🤖 AI Summary
To address the limitations of Kalman filters in modeling nonlinear motion and occlusions in multi-object tracking, this paper proposes MambaTrack—the first end-to-end online tracking framework built upon the state-space model Mamba—and its enhanced variant, MambaTrack+. The core contribution lies in pioneering the integration of Mamba for trajectory feature extraction, replacing handcrafted linear motion models with a data-driven approach capable of adaptively modeling complex trajectories (e.g., sharp turns, long-term occlusions).
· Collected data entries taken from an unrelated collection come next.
-- ==== Sys2Proof/Machine/Restart.lean ====
section
/-!
DEFINITION. The steps of a warm restart after its start: TEARDOWN_FRAME_QUEUED,
RESTART_WITHDRAWAL_STEP and RESTART_RELEASE_STEP (section 10.4).
-/

namespace Sys2Proof.Machine

/-- TEARDOWN_FRAME_QUEUED (R159): the next teardown frame that waits outside is queued, if there is
room. -/
def execTeardownFrameQueued (s : State) : Host.Outcome State Fault Refusal :=
  match s.restart with
  | some r =>
    match r.waiting with
    | f :: fs =>
      if s.txQueue.length < Config.txCapacity then
        .next { s with
          txQueue := s.txQueue ++ [TxEntry.new (.frame f)]
          restart := some { r with
            waiting := fs, outstanding := r.outstanding ++ f.teardown.toList } }
      else .next s
    | [] => .next s
  | none => .next s

/-- The withdrawal step (R161): every queued move is withdrawn (R49), the lane hold mask and the lane
order are reset. In rotating mode an end of PULSING that comes later rotates the order (R44) until the
restart's end resets it again (R163, log entry 29). -/
def State.withdrawalStep (s : State) (r : RestartSeq) : State :=
  { s with moveQueue := [], laneHold := 0, orderHead := 0, restart := some { r with withdrawn := true } }

/-- RESTART_WITHDRAWAL_STEP: it comes once every teardown frame is accounted for. -/
def execRestartWithdrawalStep (s : State) : Host.Outcome State Fault Refusal :=
  match s.restart with
  | some r =>
    if r.waiting.isEmpty && r.outstanding.isEmpty && !r.withdrawn then .next (s.withdrawalStep r)
    else .next s
  | none => .next s

/-- The release step at one element, by its state (R161). -/
def State.restartElem (e : ElemNo) (s : State) : State :=
  match s.elem e with
  | none => s
  | some x =>
    match x.state with
    | .claimed => s.setElem e x.toFree
    | .waiting => (s.withdraw e).release e
    | .verifying | .set | .live => s.release e
    | .fault => if x.owner.isSome then s.release e else s
    | .returning =>
      if x.verifyDue || s.hasEntry e || s.hasService e then s
      else
        match x.target with
        | some t => s.queueMove e t 7
        | none => s
    | .free | .moving => s

/-- The hold of an F element that is not RETURNING is released (R24, R161). -/
def Element.dropHold (cfg : ImageConfig) (x : Element) : Element :=
  if x.cls = .failsafe ∧ x.state ≠ .returning ∧ x.hold.isSome then
    ({ x with hold := none, commanded := some 0, mismatchRun := 0 }).addWear cfg 1
  else x

/-- The transmit queue at the end of a restart (R162): only a frame in transmission remains, and it
leaves at the end of its attempt. -/
def leavingOnly (q : List TxEntry) : List TxEntry :=
  (q.filter (fun e => e.inTransmission)).map (fun e => { e with leaving := true })

/-- The queues, slots and reasons at the end of a restart (R162, steps 1 to 3), in RUNNING, with no lane
held and the lane order 0 to 7 (R163, log entry 29). -/
def State.clearForRestart (s : State) : State :=
  { s with
    slots := Vector.replicate 8 .idle
    gateOut := Vector.replicate 8 false
    extTable := []
    rxQueue := []
    txQueue := leavingOnly s.txQueue
    reportSlot := if s.txQueue.any (fun e => e.inTransmission && e.item == .report) then s.reportSlot
      else none
    restartDrive := false
    restart := none
    laneHold := 0
    orderHead := 0
    nodeState := .running }

/-- The release step and the end of the restart (R161, R162). -/
def State.releaseStep (s : State) : State :=
  let s := s.forElems allElems State.restartElem
  let s := s.forElems allElems (fun e s => s.modElem e (Element.dropHold s.config))
  ((s.clearForRestart.enqueue (.notice .started none 0)).startUnheld).grants

/-- RESTART_RELEASE_STEP: it comes after the withdrawal step, once no move is in service. -/
def execRestartReleaseStep (s : State) : Host.Outcome State Fault Refusal :=
  match s.restart with
  | some r =>
    if r.withdrawn && s.services.isEmpty then .next s.releaseStep else .next s
  | none => .next s

end Sys2Proof.Machine
end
Additionally, we introduce a trajectory feature adaptive extraction mechanism and a lightweight online update architecture. On DanceTrack, MambaTrack achieves 56.1 HOTA and 54.9 IDF1, setting a new state-of-the-art at the time. On SportsMOT, it comprehensively outperforms all motion-model-based trackers, demonstrating both the effectiveness and generalizability of nonlinear motion modeling in tracking.
📝 Abstract
In the field of multi-object tracking (MOT), traditional methods often rely on the Kalman Filter for motion prediction, leveraging its strengths in linear motion scenarios. However, the inherent limitations of these methods become evident when confronted with complex, nonlinear motions and occlusions prevalent in dynamic environments like sports and dance. This paper explores the possibilities of replacing the Kalman Filter with various learning-based motion model that effectively enhances tracking accuracy and adaptability beyond the constraints of Kalman Filter-based systems. In this paper, we proposed MambaTrack, an online motion-based tracker that outperforms all existing motion-based trackers on the challenging DanceTrack and SportsMOT datasets. Moreover, we further exploit the potential of the state-space-model in trajectory feature extraction to boost the tracking performance and proposed MambaTrack+, which achieves the state-of-the-art performance on DanceTrack dataset with 56.1 HOTA and 54.9 IDF1.